I assume then you think these oysters close their shells for fun?
The article makes it clear that the oysters are not trying to avoid moon light. Whatever causes them to open and close their shells, is clearly not a fear of any danger in the light. It could easily be something as simple as more abundant food during the full moon, and less abundant during new moon, and they need to open wider when there's less food. There's zero evidence that they're afraid of moon light. And there's abundant evidence that people expose themselves to moon light with no ill effects.
Anomaly-hunting is not science.
It makes no such thing clear. It simply says that lack of the light does not affect them; this would make sense if it was a learned behavior or if it developed due to a queue that the danger would be likely to present itself. Perhaps tides.
The article states:
"So why would the oysters care about the phases of the moon? Laura Payton, a co-author of the study from the University of Bordeaux, tells Davis at The Guardian she has a guess. “We know that oysters open their valves when there is food,” she says, and previous research has shown that the movement of plankton, which oysters filter out of seawater and consume, is influenced by moonlight."
It mentions nothing about 'danger', 'harmful', whatever. You literally are making up the notion that "oysters are afraid of moonlight..." or the like based upon nothing.
It does mention nothing about that. But I am making up my "guess" as much so as she made up her "guess." Mine obviously fits within the argument I am making, and hers her argument. Funny enough, the fact that plankton is influenced by moonlight also supports my general hypothesis. As things are stated, we seem to be on even ground.

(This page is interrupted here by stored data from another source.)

-- ==== Sys2Proof/Machine/State.lean ====
section
/-! DEFINITION. The state of the JM2436 as plain data: every register, table, queue and counter the spec names,
block by block, the queue of waiting commands, and the state after power-on.
Times called "wall" are quarter-nanoseconds since power-on (R371, R372); temperatures are quarter degrees (R380). -/

namespace Sys2Proof.Machine

/-- A command never ends in a fault: detectors and status codes are effects on the state (R290, R434).
`absentAddress` is kept for an access the model could not place; no meaning raises it (safe). -/
inductive Fault where
  | absentAddress
deriving DecidableEq, Repr

/-- Why a command has no answer. `notModelled` is raised by exec for a row without a meaning (safe: the run
stops). -/
inductive Refusal where
  | notModelled (mnemonic : String)
deriving DecidableEq, Repr

/-! ## Time base (R26-R35, R371, R372) -/

/-- An entry of the pick log (R372). -/
structure PlogEntry where
  pick : Nat
  wall : Nat
  phase : Nat
  lenQ : Nat
  step : Bool
deriving DecidableEq, Repr

/-- The pick-counter master: counter, length, BY_ bits, log, wall clock. `reqLen` is the longest length requested now, `reqs`
are earlier ones with the pick at which each was given up. In every block `setAt` says in which elapsed pick hardware last set
a bit that a write clears, or a write last set a bit that hardware clears (R12). -/
structure Clock where
  pick : Nat := 0
  elapsed : Nat := 0
  wall : Nat := 0
  lenQ : Nat := 16
  byThermal : Bool := false
  byPower : Bool := false
  byScreen : Bool := false
  stretched : Bool := false
  lastChange : Nat := 0
  reqLen : Nat := 16
  reqs : List (Nat × Nat) := []
  plog : List PlogEntry := [⟨0, 0, 0, 16, false⟩]
  plogLost : Bool := false
  setAt : Tab Nat := []
deriving DecidableEq, Repr

/-- A change of pick length that waits for its switch pick (R347): the length, and the kinds of sources that PICKLEN names. -/
structure PickSwitch where
  pick : Nat
  len : Nat
  byThermal : Bool
  byPower : Bool
  byScreen : Bool
deriving DecidableEq, Repr

/-- The time domain of the module (R343-R347). `sched` lists the changes of length that are to come, earliest first. -/
structure TimeDomain where
  role : Nat := 0
  upstream : Nat := 0
  state : Nat := 0
  ahead : Bool := false
  lenRemote : Bool := false
  lateLen : Bool := false
  depth : Nat := 0
  ofs : Int := 0
  leader : Nat := 0
  upAligned : Bool := false
  holdoverSince : Option Nat := none
  remoteReqs : Tab Nat := []
  sched : List PickSwitch := []
  setAt : Tab Nat := []
  alignMbx : Option Nat := none
  alignSince : Nat := 0
  alignReplies : List (Nat × Nat × Bool) := []
  alignDone : Option Nat := none
  query : Bool := false
  step : Option (Nat × Nat) := none
deriving DecidableEq, Repr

Not at all. You are claiming that moonlight is dangerous to people, and supporting this with an observation about bivalve mollusks.
However, I applaud your honesty in admitting that you are just guessing. One of the hallmarks of pseudoscience is to make an observation for which there is not a clear understanding, and concluding that some explanation out of left field with no evidence at all must be the true one. The classic example is, "I saw a light in the sky. If you can't tell me exactly what it was, then it must have been a flying saucer from the planet Bogash 12 with extraterrestrial squirrels who are here to steal coconuts."
In this case, you note a correlation between oysters and the phases of the moon, and you assert that it must mean that moon light is harmful. A thousand other explanations are more likely.
You also employ the false-equivalents fallacy when you say that your theory that oysters are afraid of moon light is equal to Payton's theory that they respond to the presence of plankton.